The Goal of This Post
This post is a synthesis from the book 12 Rules for Life, by Jordan Peterson.
The author shares a series of powerful guidelines, virtues and rules to help take control and responsibility for your life.
If You Only Takeway One Thing
“The foremost rule is that you must take responsibility for your own life. Period.” – Jordan Peterson
Post Outline
The main ideas we’ll explore in this post:
- The Responsibility to Parent
- Developing Emotional Intelligence
- The Way Forward
About this Rule
Do not let your children do anything that makes you dislike them
The author describes the role that parents and proper parenting has on the development of conscientious and well socialized individuals.
- The author dives into the stance and responsibility that parents should take.
- The author expands on the role of discipline, punishment, timeout, and emotions play.
- The author expresses a set of principles to guide parental efforts.
The main idea is that children require role-models. More specifically, children require guidance and correction and reinforcement in order to learn the behaviors suited and appropriate within our collective societies.
I. Why We Must Parent
To Build Autonomy
“The desire of his parents to let their child act without correction on every impulse perversely produced precisely the opposite effect: they deprived him instead of every opportunity to engage in independent action. Because they did not dare to teach him what “No” means, he had no conception of the reasonable limits enabling maximal toddler autonomy.”
To Socialize
“Every parent therefore needs to learn to tolerate the momentary anger or even hatred directed towards them by their children, after necessary corrective action has been taken, as the capacity of children to perceive or care about long-term consequences is very limited. Parents are the arbiters of society. They teach children how to behave so that other people will be able to interact meaningfully and productively with them.”
To Shape Behavior
“Because children, like other human beings, are not only good, they cannot simply be left to their own devices, untouched by society, and bloom into perfection… This means that they are much more likely to go complexly astray if they are not trained, disciplined and properly encouraged. This means that it is not just wrong to attribute all the violent tendencies of human beings to the pathologies of social structure. It’s wrong enough to be virtually backward. The vital process of socialization prevents much harm and fosters much good. Children must be shaped and informed, or they cannot thrive.”
“It is an act of responsibility to discipline a child. It is not anger at misbehavior. It is not revenge for a misdeed. It is instead a careful combination of mercy and long-term judgment.”
II. Developing Emotional Intelligence
Emotions, positive and negative, come in two usefully differentiated variants.
“Satisfaction (technically, satiation) tells us that what we did was good, while hope (technically, incentive reward) indicates that something pleasurable is on the way. Pain hurts us, so we won’t repeat actions that produced personal damage or social isolation (as loneliness is also, technically, a form of pain). Anxiety makes us stay away from hurtful people and bad places so we don’t have to feel pain. All these emotions must be balanced against each other, and carefully judged in context, but they’re all required to keep us alive and thriving.”
“We therefore do our children a disservice by failing to use whatever is available to help them learn, including negative emotions, even though such use should occur in the most merciful possible manner.”
III. The Way Forward
The author lays out a series of principles for parenting:
(1) Limit the rules.
“Rules should not be multiplied beyond necessity.”

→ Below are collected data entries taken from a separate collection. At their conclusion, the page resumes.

-- ==== Sys2Proof/Certificates/Slice0/Obligations.lean ====
section
/-! DEFINITION. The statements about the machine. `State.holds s base ws`: the stack holds `base` words and then `ws`, the last
on top; `State.result s base ws above`: the same state with `ws` there and `above` left over the top; `State.undisturbed s`: no
device acts during the instruction (what devices do is in Environment) and every test for interrupts is made; `State.readable s va`
and `State.storable s va`: a plain load, a plain store at `va` succeeds (one of an overhead word of the current frames, which is
refused, see Refusals; log 18, 58). A statement that ends in `exec i s = .next t` says that the
instruction completes, with everything `t` does not change left as it was. -/

section Statements
open Sys2Proof Sys2Proof.Machine

/-! Encoding. -/

/-- Decode and encode agree, whatever the opcode assignment (30_encoding.md R161, R170 to R173): every well-formed instruction, with every
operand, is read back from its bytes if the processor implements it; if not, the opcode is read as an unassigned one (R169, R176). One
whose routine is lost is read back in any case, since it is refused and does not trap (R640; log 54). An instruction for an unassigned
extended opcode is well-formed by the recalled byte that its own stands for. The recalled values are PRESUMED (log 2). -/
def Obligations.DecodeEncode : Prop :=
  ∀ (c : Config) (i : Instr), (i.mapSecond c.opcodes.second).wellFormed = true →
    let bs := encodeFor c.opcodes i
    let c0 := c.opcodes.first (byteOf bs 0)
    let c1 := c.opcodes.second c0 (byteOf bs 1)
    (c.unimplemented.lacksSingle c0 = false → c.unimplemented.lacksExtended c0 c1 = false → decodeBytesFor c bs = .instr i) ∧
    (c.unimplemented.lacksSingle c0 = true → decodeBytesFor c bs = .unassigned (byteOf bs 0)) ∧
    (c.unimplemented.lacksExtended c0 c1 = true →
      decodeBytesFor c bs = .instr (if c0 = 0xF8 then .esc (byteOf bs 1) else .escl (byteOf bs 1))) ∧
    (i.isLost = true → decodeBytesFor c bs = .instr i)

/-- The other direction: an instruction read from bytes is written as those bytes, as many of them as are fetched (R164,
R167). No byte of an instruction is dropped. The byte values are PRESUMED (log 2). -/
def Obligations.EncodeDecode : Prop :=
  ∀ (b0 b1 b2 : Byte) (i : Instr), decode b0 b1 b2 = .instr i → encode i = [b0, b1, b2].take (fetchLength b0 b1)

/-- A few instructions read from bytes written out from the formats of R161 and the recalled values of R173. The byte values are
PRESUMED (log 2). -/
def Obligations.DecodeExamples : Prop :=
  decodeBytes [0x04] = .instr .ll3 ∧
  decodeBytes [0x0D, 0x05] = .instr (.llb 0x05) ∧
  decodeBytes [0x57, 0x21] = .instr (.rlip ⟨2, 1⟩) ∧
  decodeBytes [0x66, 0x02, 0x43] = .instr (.rf ⟨0x02, ⟨4, 3⟩⟩) ∧
  decodeBytes [0x6A, 0x21, 0x43] = .instr (.rlipf ⟨2, 1⟩ ⟨4, 3⟩) ∧
  decodeBytes [0x89, 0xFF, 0x00] = .instr (.jw 0xFF00) ∧
  decodeBytes [0x8C, 0x41, 0x06] = .instr (.jebb 0x41 0x06) ∧
  decodeBytes [0xCE, 0x12, 0x34] = .instr (.liw 0x1234) ∧
  decodeBytes [0xB5] = .instr .add ∧
  decodeBytes [0xF3] = .instr .blt ∧
  decodeBytes [0xF8, 0x31] = .instr .sdiv ∧
  decodeBytes [0xF8, 0x71] = .instr .wrmds ∧
  decodeBytes [0xF9, 0x1E, 0x02] = .instr (.rob 0x02) ∧
  decodeBytes [0xF8, 0x00] = .instr (.esc 0x00)

/-! The main loop. -/

/-- A step runs the decoded instruction (R166, R167, R670): with no exception taken, no interrupt and no timeout, a context placed as
the manual has it and no device acting during the step, the step is the instruction at `PC`, in the state with the context saved and
`PC` past exactly the bytes that are fetched: all of them, or the opcode alone where the routine is lost (R640). -/
def Obligations.StepRunsInstruction : Prop :=
  ∀ (s : State) (i : Instr), s.exception = none → s.scan = none → s.timeoutNow = false →
    let t := s.withEnvironment
    let n := fetchLengthFor t.cfg (t.codeByte 0) (t.codeByte 1)
    interruptPending t = false → t.running = true → t.contextLegal = true → t.undisturbed →
    decodeFor t.cfg (t.codeByte 0) (t.codeByte 1) (t.codeByte 2) = .instr i →
    (∀ k < n, t.fetchable k) →
    step s = exec i (t.saveContext.afterFetch n)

(2) Use the least force necessary to enforce those rules.
“Part of establishing a relationship with your son or daughter is learning how that small person responds to disciplinary intervention—and then intervening effectively.”

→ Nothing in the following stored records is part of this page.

/-! `State.deviceAccesses` -/

@[simp] theorem State.deviceAccesses_cfg (s : State) (ds : List DeviceAccess) : (s.deviceAccesses ds).cfg = s.cfg := by
  obtain ⟨m, n, c, k, h⟩ := s.deviceAccesses_cases ds; rw [h]
@[simp] theorem State.deviceAccesses_stack (s : State) (ds : List DeviceAccess) : (s.deviceAccesses ds).stack = s.stack := by
  obtain ⟨m, n, c, k, h⟩ := s.deviceAccesses_cases ds; rw [h]
@[simp] theorem State.deviceAccesses_sp (s : State) (ds : List DeviceAccess) : (s.deviceAccesses ds).sp = s.sp := by
  obtain ⟨m, n, c, k, h⟩ := s.deviceAccesses_cases ds; rw [h]
@[simp] theorem State.deviceAccesses_psb (s : State) (ds : List DeviceAccess) : (s.deviceAccesses ds).psb = s.psb := by
  obtain ⟨m, n, c, k, h⟩ := s.deviceAccesses_cases ds; rw [h]
@[simp] theorem State.deviceAccesses_mds (s : State) (ds : List DeviceAccess) : (s.deviceAccesses ds).mds = s.mds := by
  obtain ⟨m, n, c, k, h⟩ := s.deviceAccesses_cases ds; rw [h]
@[simp] theorem State.deviceAccesses_lf (s : State) (ds : List DeviceAccess) : (s.deviceAccesses ds).lf = s.lf := by
  obtain ⟨m, n, c, k, h⟩ := s.deviceAccesses_cases ds; rw [h]
@[simp] theorem State.deviceAccesses_gf (s : State) (ds : List DeviceAccess) : (s.deviceAccesses ds).gf = s.gf := by
  obtain ⟨m, n, c, k, h⟩ := s.deviceAccesses_cases ds; rw [h]
@[simp] theorem State.deviceAccesses_cb (s : State) (ds : List DeviceAccess) : (s.deviceAccesses ds).cb = s.cb := by
  obtain ⟨m, n, c, k, h⟩ := s.deviceAccesses_cases ds; rw [h]
@[simp] theorem State.deviceAccesses_pc (s : State) (ds : List DeviceAccess) : (s.deviceAccesses ds).pc = s.pc := by
  obtain ⟨m, n, c, k, h⟩ := s.deviceAccesses_cases ds; rw [h]
@[simp] theorem State.deviceAccesses_pid (s : State) (ds : List DeviceAccess) : (s.deviceAccesses ds).pid = s.pid := by
  obtain ⟨m, n, c, k, h⟩ := s.deviceAccesses_cases ds; rw [h]
@[simp] theorem State.deviceAccesses_mp (s : State) (ds : List DeviceAccess) : (s.deviceAccesses ds).mp = s.mp := by
  obtain ⟨m, n, c, k, h⟩ := s.deviceAccesses_cases ds; rw [h]
@[simp] theorem State.deviceAccesses_it (s : State) (ds : List DeviceAccess) : (s.deviceAccesses ds).it = s.it := by
  obtain ⟨m, n, c, k, h⟩ := s.deviceAccesses_cases ds; rw [h]
@[simp] theorem State.deviceAccesses_wm (s : State) (ds : List DeviceAccess) : (s.deviceAccesses ds).wm = s.wm := by
  obtain ⟨m, n, c, k, h⟩ := s.deviceAccesses_cases ds; rw [h]
@[simp] theorem State.deviceAccesses_wp (s : State) (ds : List DeviceAccess) : (s.deviceAccesses ds).wp = s.wp := by
  obtain ⟨m, n, c, k, h⟩ := s.deviceAccesses_cases ds; rw [h]
@[simp] theorem State.deviceAccesses_wdc (s : State) (ds : List DeviceAccess) : (s.deviceAccesses ds).wdc = s.wdc := by
  obtain ⟨m, n, c, k, h⟩ := s.deviceAccesses_cases ds; rw [h]
@[simp] theorem State.deviceAccesses_ptc (s : State) (ds : List DeviceAccess) : (s.deviceAccesses ds).ptc = s.ptc := by
  obtain ⟨m, n, c, k, h⟩ := s.deviceAccesses_cases ds; rw [h]
@[simp] theorem State.deviceAccesses_xts (s : State) (ds : List DeviceAccess) : (s.deviceAccesses ds).xts = s.xts := by
  obtain ⟨m, n, c, k, h⟩ := s.deviceAccesses_cases ds; rw [h]
@[simp] theorem State.deviceAccesses_breakByte (s : State) (ds : List DeviceAccess) : (s.deviceAccesses ds).breakByte = s.breakByte := by
  obtain ⟨m, n, c, k, h⟩ := s.deviceAccesses_cases ds; rw [h]
@[simp] theorem State.deviceAccesses_savedPC (s : State) (ds : List DeviceAccess) : (s.deviceAccesses ds).savedPC = s.savedPC := by
  obtain ⟨m, n, c, k, h⟩ := s.deviceAccesses_cases ds; rw [h]
@[simp] theorem State.deviceAccesses_savedSP (s : State) (ds : List DeviceAccess) : (s.deviceAccesses ds).savedSP = s.savedSP := by
  obtain ⟨m, n, c, k, h⟩ := s.deviceAccesses_cases ds; rw [h]
@[simp] theorem State.deviceAccesses_running (s : State) (ds : List DeviceAccess) : (s.deviceAccesses ds).running = s.running := by
  obtain ⟨m, n, c, k, h⟩ := s.deviceAccesses_cases ds; rw [h]
@[simp] theorem State.deviceAccesses_time (s : State) (ds : List DeviceAccess) : (s.deviceAccesses ds).time = s.time := by
  obtain ⟨m, n, c, k, h⟩ := s.deviceAccesses_cases ds; rw [h]
@[simp] theorem State.deviceAccesses_exception (s : State) (ds : List DeviceAccess) : (s.deviceAccesses ds).exception = s.exception := by
  obtain ⟨m, n, c, k, h⟩ := s.deviceAccesses_cases ds; rw [h]
@[simp] theorem State.deviceAccesses_inputs (s : State) (ds : List DeviceAccess) : (s.deviceAccesses ds).inputs = s.inputs := by
  obtain ⟨m, n, c, k, h⟩ := s.deviceAccesses_cases ds; rw [h]
@[simp] theorem State.deviceAccesses_turns (s : State) (ds : List DeviceAccess) : (s.deviceAccesses ds).turns = s.turns := by
  obtain ⟨m, n, c, k, h⟩ := s.deviceAccesses_cases ds; rw [h]
@[simp] theorem State.deviceAccesses_scan (s : State) (ds : List DeviceAccess) : (s.deviceAccesses ds).scan = s.scan := by
  obtain ⟨m, n, c, k, h⟩ := s.deviceAccesses_cases ds; rw [h]
@[simp] theorem State.deviceAccesses_suspended (s : State) (ds : List DeviceAccess) : (s.deviceAccesses ds).suspended = s.suspended := by
  obtain ⟨m, n, c, k, h⟩ := s.deviceAccesses_cases ds; rw [h]

/-! `State.takeTurn` -/

@[simp] theorem State.takeTurn_cfg (s : State) : (s.takeTurn).cfg = s.cfg := by unfold State.takeTurn; split <;> simp
@[simp] theorem State.takeTurn_stack (s : State) : (s.takeTurn).stack = s.stack := by unfold State.takeTurn; split <;> simp
@[simp] theorem State.takeTurn_sp (s : State) : (s.takeTurn).sp = s.sp := by unfold State.takeTurn; split <;> simp
@[simp] theorem State.takeTurn_psb (s : State) : (s.takeTurn).psb = s.psb := by unfold State.takeTurn; split <;> simp
@[simp] theorem State.takeTurn_mds (s : State) : (s.takeTurn).mds = s.mds := by unfold State.takeTurn; split <;> simp
@[simp] theorem State.takeTurn_lf (s : State) : (s.takeTurn).lf = s.lf := by unfold State.takeTurn; split <;> simp
@[simp] theorem State.takeTurn_gf (s : State) : (s.takeTurn).gf = s.gf := by unfold State.takeTurn; split <;> simp
@[simp] theorem State.takeTurn_cb (s : State) : (s.takeTurn).cb = s.cb := by unfold State.takeTurn; split <;> simp
@[simp] theorem State.takeTurn_pc (s : State) : (s.takeTurn).pc = s.pc := by unfold State.takeTurn; split <;> simp
@[simp] theorem State.takeTurn_pid (s : State) : (s.takeTurn).pid = s.pid := by unfold State.takeTurn; split <;> simp
@[simp] theorem State.takeTurn_mp (s : State) : (s.takeTurn).mp = s.mp := by unfold State.takeTurn; split <;> simp
@[simp] theorem State.takeTurn_it (s : State) : (s.takeTurn).it = s.it := by unfold State.takeTurn; split <;> simp
@[simp] theorem State.takeTurn_wm (s : State) : (s.takeTurn).wm = s.wm := by unfold State.takeTurn; split <;> simp
@[simp] theorem State.takeTurn_wdc (s : State) : (s.takeTurn).wdc = s.wdc := by unfold State.takeTurn; split <;> simp
@[simp] theorem State.takeTurn_ptc (s : State) : (s.takeTurn).ptc = s.ptc := by unfold State.takeTurn; split <;> simp
@[simp] theorem State.takeTurn_xts (s : State) : (s.takeTurn).xts = s.xts := by unfold State.takeTurn; split <;> simp
@[simp] theorem State.takeTurn_breakByte (s : State) :
    (s.takeTurn).breakByte = s.breakByte := by unfold State.takeTurn; split <;> simp
@[simp] theorem State.takeTurn_savedPC (s : State) : (s.takeTurn).savedPC = s.savedPC := by unfold State.takeTurn; split <;> simp
@[simp] theorem State.takeTurn_savedSP (s : State) : (s.takeTurn).savedSP = s.savedSP := by unfold State.takeTurn; split <;> simp
@[simp] theorem State.takeTurn_running (s : State) : (s.takeTurn).running = s.running := by unfold State.takeTurn; split <;> simp
@[simp] theorem State.takeTurn_time (s : State) : (s.takeTurn).time = s.time := by unfold State.takeTurn; split <;> simp
@[simp] theorem State.takeTurn_exception (s : State) :
    (s.takeTurn).exception = s.exception := by unfold State.takeTurn; split <;> simp
@[simp] theorem State.takeTurn_inputs (s : State) : (s.takeTurn).inputs = s.inputs := by unfold State.takeTurn; split <;> simp
@[simp] theorem State.takeTurn_scan (s : State) : (s.takeTurn).scan = s.scan := by unfold State.takeTurn; split <;> simp
@[simp] theorem State.takeTurn_suspended (s : State) :
    (s.takeTurn).suspended = s.suspended := by unfold State.takeTurn; split <;> simp

@[simp] theorem State.takeTurn_turns (s : State) : s.takeTurn.turns = s.turns.tail := by
  unfold State.takeTurn; split <;> simp [*]

theorem State.takeTurn_undisturbed {s : State} (h : s.undisturbed) : s.takeTurn = s := by
  rw [State.undisturbed] at h
  simp [State.takeTurn, h]

/-! `State.withEnvironment` -/

@[simp] theorem State.withEnvironment_cfg (s : State) : (s.withEnvironment).cfg = s.cfg := by
  unfold State.withEnvironment applyInput; split <;> simp
@[simp] theorem State.withEnvironment_stack (s : State) : (s.withEnvironment).stack = s.stack := by
  unfold State.withEnvironment applyInput; split <;> simp
@[simp] theorem State.withEnvironment_sp (s : State) : (s.withEnvironment).sp = s.sp := by
  unfold State.withEnvironment applyInput; split <;> simp
@[simp] theorem State.withEnvironment_psb (s : State) : (s.withEnvironment).psb = s.psb := by
  unfold State.withEnvironment applyInput; split <;> simp
@[simp] theorem State.withEnvironment_mds (s : State) : (s.withEnvironment).mds = s.mds := by
  unfold State.withEnvironment applyInput; split <;> simp
@[simp] theorem State.withEnvironment_lf (s : State) : (s.withEnvironment).lf = s.lf := by
  unfold State.withEnvironment applyInput; split <;> simp
@[simp] theorem State.withEnvironment_gf (s : State) : (s.withEnvironment).gf = s.gf := by
  unfold State.withEnvironment applyInput; split <;> simp
@[simp] theorem State.withEnvironment_cb (s : State) : (s.withEnvironment).cb = s.cb := by
  unfold State.withEnvironment applyInput; split <;> simp
@[simp] theorem State.withEnvironment_pc (s : State) : (s.withEnvironment).pc = s.pc := by
  unfold State.withEnvironment applyInput; split <;> simp
@[simp] theorem State.withEnvironment_pid (s : State) : (s.withEnvironment).pid = s.pid := by
  unfold State.withEnvironment applyInput; split <;> simp
@[simp] theorem State.withEnvironment_mp (s : State) : (s.withEnvironment).mp = s.mp := by
  unfold State.withEnvironment applyInput; split <;> simp
@[simp] theorem State.withEnvironment_wm (s : State) : (s.withEnvironment).wm = s.wm := by
  unfold State.withEnvironment applyInput; split <;> simp
@[simp] theorem State.withEnvironment_wdc (s : State) : (s.withEnvironment).wdc = s.wdc := by
  unfold State.withEnvironment applyInput; split <;> simp
@[simp] theorem State.withEnvironment_xts (s : State) : (s.withEnvironment).xts = s.xts := by
  unfold State.withEnvironment applyInput; split <;> simp
@[simp] theorem State.withEnvironment_breakByte (s : State) : (s.withEnvironment).breakByte = s.breakByte := by
  unfold State.withEnvironment applyInput; split <;> simp
@[simp] theorem State.withEnvironment_savedPC (s : State) : (s.withEnvironment).savedPC = s.savedPC := by
  unfold State.withEnvironment applyInput; split <;> simp
@[simp] theorem State.withEnvironment_savedSP (s : State) : (s.withEnvironment).savedSP = s.savedSP := by
  unfold State.withEnvironment applyInput; split <;> simp
@[simp] theorem State.withEnvironment_running (s : State) : (s.withEnvironment).running = s.running := by
  unfold State.withEnvironment applyInput; split <;> simp
@[simp] theorem State.withEnvironment_exception (s : State) : (s.withEnvironment).exception = s.exception := by
  unfold State.withEnvironment applyInput; split <;> simp
@[simp] theorem State.withEnvironment_scan (s : State) : (s.withEnvironment).scan = s.scan := by
  unfold State.withEnvironment applyInput; split <;> simp
@[simp] theorem State.withEnvironment_suspended (s : State) : (s.withEnvironment).suspended = s.suspended := by
  unfold State.withEnvironment applyInput; split <;> simp

/-! `State.saveContext` -/

@[simp] theorem State.saveContext_cfg (s : State) : (s.saveContext).cfg = s.cfg := rfl
@[simp] theorem State.saveContext_stack (s : State) : (s.saveContext).stack = s.stack := rfl
@[simp] theorem State.saveContext_sp (s : State) : (s.saveContext).sp = s.sp := rfl
@[simp] theorem State.saveContext_psb (s : State) : (s.saveContext).psb = s.psb := rfl
@[simp] theorem State.saveContext_mds (s : State) : (s.saveContext).mds = s.mds := rfl
@[simp] theorem State.saveContext_lf (s : State) : (s.saveContext).lf = s.lf := rfl
@[simp] theorem State.saveContext_gf (s : State) : (s.saveContext).gf = s.gf := rfl
@[simp] theorem State.saveContext_cb (s : State) : (s.saveContext).cb = s.cb := rfl
@[simp] theorem State.saveContext_pc (s : State) : (s.saveContext).pc = s.pc := rfl
@[simp] theorem State.saveContext_pid (s : State) : (s.saveContext).pid = s.pid := rfl
@[simp] theorem State.saveContext_mp (s : State) : (s.saveContext).mp = s.mp := rfl
@[simp] theorem State.saveContext_it (s : State) : (s.saveContext).it = s.it := rfl
@[simp] theorem State.saveContext_wm (s : State) : (s.saveContext).wm = s.wm := rfl
@[simp] theorem State.saveContext_wp (s : State) : (s.saveContext).wp = s.wp := rfl
@[simp] theorem State.saveContext_wdc (s : State) : (s.saveContext).wdc = s.wdc := rfl
@[simp] theorem State.saveContext_ptc (s : State) : (s.saveContext).ptc = s.ptc := rfl
@[simp] theorem State.saveContext_xts (s : State) : (s.saveContext).xts = s.xts := rfl
@[simp] theorem State.saveContext_breakByte (s : State) : (s.saveContext).breakByte = s.breakByte := rfl
@[simp] theorem State.saveContext_running (s : State) : (s.saveContext).running = s.running := rfl
@[simp] theorem State.saveContext_time (s : State) : (s.saveContext).time = s.time := rfl
@[simp] theorem State.saveContext_map (s : State) : (s.saveContext).map = s.map := rfl
@[simp] theorem State.saveContext_mem (s : State) : (s.saveContext).mem = s.mem := rfl
@[simp] theorem State.saveContext_exception (s : State) : (s.saveContext).exception = s.exception := rfl
@[simp] theorem State.saveContext_freeIndex (s : State) : (s.saveContext).freeIndex = s.freeIndex := rfl
@[simp] theorem State.saveContext_inputs (s : State) : (s.saveContext).inputs = s.inputs := rfl
@[simp] theorem State.saveContext_turns (s : State) : (s.saveContext).turns = s.turns := rfl
@[simp] theorem State.saveContext_codeWrites (s : State) : (s.saveContext).codeWrites = s.codeWrites := rfl
@[simp] theorem State.saveContext_scan (s : State) : (s.saveContext).scan = s.scan := rfl
@[simp] theorem State.saveContext_suspended (s : State) : (s.saveContext).suspended = s.suspended := rfl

(3) Parents should come in pairs.
“Raising young children is demanding and exhausting. Because of this, it’s easy for a parent to make a mistake. It is necessary to have someone else around, to observe, and step in, and discuss.”

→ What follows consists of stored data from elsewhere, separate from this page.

-- ==== Sys2Proof/Laws/Access.lean ====
section
/-! SUPPORT. Accesses from a state with another evaluation stack: what each does to memory and the map does not depend on the
stack. -/

namespace Sys2Proof.Machine

/-- The state with another stack and stack pointer. -/
def State.stacked (s : State) (st : List Word) (n : Nat) : State := { s with stack := st, sp := n }

section Stacked
variable (s : State) (st : List Word) (n : Nat)

@[simp] theorem State.stacked_cfg : (s.stacked st n).cfg = s.cfg := rfl

@[simp] theorem State.stacked_freeIndex : (s.stacked st n).freeIndex = s.freeIndex := rfl

@[simp] theorem State.stacked_entryOf (va : Long) : (s.stacked st n).entryOf va = s.entryOf va := rfl

theorem State.writeMap_stacked (vp : Nat) (g : Word) (r : Long) :
    (s.stacked st n).writeMap vp g r = (s.writeMap vp g r).stacked st n := by
  by_cases h : s.cfg.virtualPage vp = true <;> simp only [State.writeMap, State.stacked_cfg, h, if_true] <;> rfl

theorem State.touch_stacked (va : Long) (a : Access) : (s.stacked st n).touch va a = (s.touch va a).stacked st n := by
  simp only [State.touch, State.stacked_cfg, State.stacked_entryOf, State.stacked_freeIndex, State.writeMap_stacked]
  by_cases hr : s.cfg.residentPage (virtualPageOf va) = true
  · by_cases hf : residentFlags (s.entryOf va).flags a (Config.freeWord s.freeIndex) = (s.entryOf va).flags
    · simp only [hr, if_true, hf]; rfl
    · simp only [hr, if_true, hf, if_false]; rfl
  · simp only [hr]; rfl

theorem State.storeWord_stacked (va : Long) (w : Word) : (s.stacked st n).storeWord va w = (s.storeWord va w).stacked st n := by
  rw [State.storeWord, State.touch_stacked]; rfl

theorem State.reads_stacked (vas : List Long) : (s.stacked st n).reads vas = (s.reads vas).stacked st n := by
  induction vas generalizing s with
  | nil => rfl
  | cons v vs ih => exact (congrArg (State.reads · vs) (s.touch_stacked st n v .read)).trans (ih (s.touch v .read))

theorem push_stacked (w : Word) (h : n < st.length) : push w (s.stacked st n) = .ok () (s.stacked (st.set n w) (n + 1)) :=
  push_ok (s := s.stacked st n) w h

theorem pop_stacked (h : n ≠ 0) : pop (s.stacked st n) = .ok (st.getD (n - 1) 0) (s.stacked st (n - 1)) :=
  pop_ok (s := s.stacked st n) h

variable {s} {va : Long}

theorem fetch_stacked (hu : s.undisturbed) (h : s.readable va) :
    fetch va (s.stacked st n) = .ok (s.wordAt va) ((s.touch va .read).stacked st n) := by
  rw [fetch_ok (s := s.stacked st n) hu h, State.touch_stacked]; rfl

theorem store_stacked (w : Word) (hu : s.undisturbed) (h : s.storable va) :
    store va w (s.stacked st n) = .ok () ((s.storeWord va w).stacked st n) := by
  rw [store_ok (s := s.stacked st n) w hu h, State.storeWord_stacked]

theorem storePop_stacked (hu : s.undisturbed) (h : s.storable va) (hs : n ≠ 0) :
    storePop va (s.stacked st n) = .ok () ((s.storeWord va (st.getD (n - 1) 0)).stacked st (n - 1)) := by
  rw [storePop_ok (s := s.stacked st n) hu h hs, State.storeWord_stacked]; rfl

theorem readDbl_stacked (hu : s.undisturbed) (h : s.readable va) (h1 : s.readable (va + 1)) :
    readDbl va (s.stacked st n) = .ok (s.longAt va) (((s.touch va .read).touch (va + 1) .read).stacked st n) := by
  rw [readDbl_ok (s := s.stacked st n) hu h h1, State.touch_stacked s st n, State.touch_stacked]; rfl

/-! Accesses that fault (R108). -/

/-- The map gives an access at `va` the fault `k`. -/
def State.faultsAt (s : State) (a : Access) (va : Long) (k : FaultKind) : Prop :=
  ((s.entryOf va).isVacant = true ∧ k = .pageFault) ∨
    (a = .write ∧ (s.entryOf va).isVacant = false ∧ (s.entryOf va).isProtected = true ∧ k = .writeProtectFault)

theorem fetch_fault {k : FaultKind} (hu : s.undisturbed) (h : s.faultsAt .read va k) :
    fetch va (s.stacked st n) = .error (.exception (.fault k va)) (s.stacked st n) := by
  obtain ⟨h, rfl⟩ | ⟨h, -⟩ := h
  · exact fetch_vacant (s := s.stacked st n) hu h
  · cases h

theorem store_fault {k : FaultKind} (w : Word) (hu : s.undisturbed) (h : s.faultsAt .write va k) :
    store va w (s.stacked st n) = .error (.exception (.fault k va)) (s.stacked st n) := by
  obtain ⟨h, rfl⟩ | ⟨-, h, h', rfl⟩ := h
  · exact store_vacant (s := s.stacked st n) w hu h
  · exact store_protected (s := s.stacked st n) w hu h h'

theorem storePop_fault {k : FaultKind} (hu : s.undisturbed) (h : s.faultsAt .write va k) :
    storePop va (s.stacked st n) = .error (.exception (.fault k va)) (s.stacked st n) := by
  have hu' : (s.stacked st n).undisturbed := hu
  obtain ⟨h, rfl⟩ | ⟨-, h, h', rfl⟩ := h
  · simp [storePop, hu'.turn, translate_vacant (s := s.stacked st n) .write h]
  · simp [storePop, hu'.turn, translate_protected (s := s.stacked st n) h h']

/-- An access does not change which accesses fault. -/
theorem State.faultsAt_touch {a b : Access} {vb : Long} {k : FaultKind} (h : s.accessible va a) :
    (s.touch va a).faultsAt b vb k ↔ s.faultsAt b vb k := by
  simp [State.faultsAt, State.isVacant_touch h, State.isProtected_touch h]

theorem State.faultsAt_storeWord {b : Access} {vb : Long} {k : FaultKind} (h : s.writable va) (w : Word) :
    (s.storeWord va w).faultsAt b vb k ↔ s.faultsAt b vb k := by
  simp [State.faultsAt, State.isVacant_storeWord h, State.isProtected_storeWord h]

/-- A fault takes `SP` from before the instruction, so that the pointer that the routine left does not show. -/
theorem takeException_fault_stacked {t : State} (k : FaultKind) (va : Long) (h : t.stack = st) :
    takeException (.fault k va) (t.stacked st n) = takeException (.fault k va) t := by
  subst h; rfl

end Stacked

end Sys2Proof.Machine
end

(4) Parents should understand their own capacity to be harsh, vengeful, arrogant, resentful, angry and deceitful.
“A parent who is seriously aware of his or her limited tolerance and capacity for misbehaviour when provoked can therefore seriously plan a proper disciplinary strategy—particularly if monitored by an equally awake partner—and never let things degenerate to the point where genuine hatred emerges.”
(5) Parents have a duty to act as proxies for the real world.
“This obligation supersedes any responsibility to ensure happiness, foster creativity, or boost self-esteem. It is the primary duty of parents to make their children socially desirable. That will provide the child with opportunity, self-regard, and security.”
Taking Action
“Clear rules make for secure children and calm, rational parents. Clear principles of discipline and punishment balance mercy and justice so that social development and psychological maturity can be optimally promoted. Clear rules and proper discipline help the child, and the family, and society, establish, maintain and expand the order that is all that protects us from chaos and the terrors of the underworld, where everything is uncertain.”
The book focuses on the virtues that empower an individual to take responsibility for themselves and live a more plentiful and happy life. All content credit goes to the author. I’ve shared the bits I’ve enjoyed the most and found most valuable.